:: Raw data

-- ==== Sys2Proof/Syntax.lean ====
section
/-! DEFINITION. The commands of the FCS-12: one constructor of `Instr` for each row of spec/opcode_table.json, and the
records they carry. A command is an event at a pin or a link, a frame taken by its owner block, a timer's expiry, a
message from one block to another, or a management request. -/

namespace Sys2Proof

/-! ### Names (each list in the manual's order, which is its code by R20) -/

/-- Station roles (R1), coded 0 to 5 (R20). -/
inductive Role where
  | unused | intake | sorter | bin | counter | controller
  deriving DecidableEq, Repr

/-- Link states (section 1.2). -/
inductive LinkState where
  | disabled | down | training | up | faulted
  deriving DecidableEq, Repr

/-- The six materials (R44). A sighted material is an `Option Material`: none is UNKNOWN (section 2.3). -/
inductive Material where
  | pet | glass | alu | steel | hdpe | other
  deriving DecidableEq, Repr

/-- The five shapes (section 2.3). -/
inductive Shape where
  | can | bottleS | bottleL | crate | other
  deriving DecidableEq, Repr

/-- The deposit mark as sighted (section 2.3). -/
inductive Mark where
  | seen | absent | unread
  deriving DecidableEq, Repr

/-- A gate position (section 2.3). -/
inductive Position where
  | pass | left | right
  deriving DecidableEq, Repr

/-- The result of a GATE_ACK (section 2.3). -/
inductive GateResult where
  | normal | jammed | conflict | busy
  deriving DecidableEq, Repr

/-- The reason of a HOLD frame (section 2.2). -/
inductive HoldReason where
  | lineBusy | roomStop | counterBusy
  deriving DecidableEq, Repr

/-- The stop reason of a STOPPED context (R57). -/
inductive StopReason where
  | start | mgmt | shutdown
  deriving DecidableEq, Repr

/-- The reason of an INTAKE_STOP frame (section 2.2): a stop reason, or LOCKED. -/
inductive StopFrameReason where
  | start | mgmt | locked | shutdown
  deriving DecidableEq, Repr

/-- The pause reason of a PAUSED context (R57). -/
inductive PauseReason where
  | roomStop | counterBusy
  deriving DecidableEq, Repr

/-- Admission context states (R57). -/
inductive CtxState where
  | stopped | idle | holding | paused | gating | releasing | returning | locked
  deriving DecidableEq, Repr

/-- Session states (R121). -/
inductive SessionState where
  | idle | opened | closePending | closingWait
  deriving DecidableEq, Repr

/-- Transit entry states (R102). -/
inductive EntryState where
  | free | gating | releaseSent | moving
  deriving DecidableEq, Repr

/-- Gating steps (R102). -/
inductive GatingStep where
  | awaitingRecord | setting | releaseWait
  deriving DecidableEq, Repr

/-- Counter unit states (section 8.4). -/
inductive UnitState where
  | offline | ready | busy | paused | stalled
  deriving DecidableEq, Repr

/-- The state of a voucher record (R136). -/
inductive RecordState where
  | queued | sent
  deriving DecidableEq, Repr

/-- The result of a VOUCHER_DONE, and the outcome of a VOUCHER_REPORT (section 2.2). -/
inductive VoucherResult where
  | printed | paperOut | refused
  deriving DecidableEq, Repr

/-- Line states (R85). -/
inductive LineState where
  | opened | nearFull | closed | disabled
  deriving DecidableEq, Repr

/-- The kind of a fault (R149). -/
inductive FaultKind where
  | reject | note | abort | transit
  deriving DecidableEq, Repr

/-- The table an error record names (section 2.3). -/
inductive ErrorTable where
  | none | article | cls | line | segment | transit | disposition
  deriving DecidableEq, Repr

/-- The action of a disposition entry (R150). -/
inductive Action where
  | giveBack | keep | stop
  deriving DecidableEq, Repr

/-- The class of a disposition entry (R150). -/
inductive FaultClass where
  | benign | contributory
  deriving DecidableEq, Repr

/-- The outcome of a fault (R60, R151, R154). -/
inductive FaultResult where
  | proceed
  | giveBack
  | keep (line : LineIx)
  | lock
  | shutdown
  deriving DecidableEq, Repr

::::

**Task requirements:** Please go over the data above and copy each line with "sighted" in it.

**Answer area:**
/-- The six materials (R44). A sighted material is an `Option Material`: none is UNKNOWN (section 2.3). -/
/-- The deposit mark as sighted (section 2.3). -/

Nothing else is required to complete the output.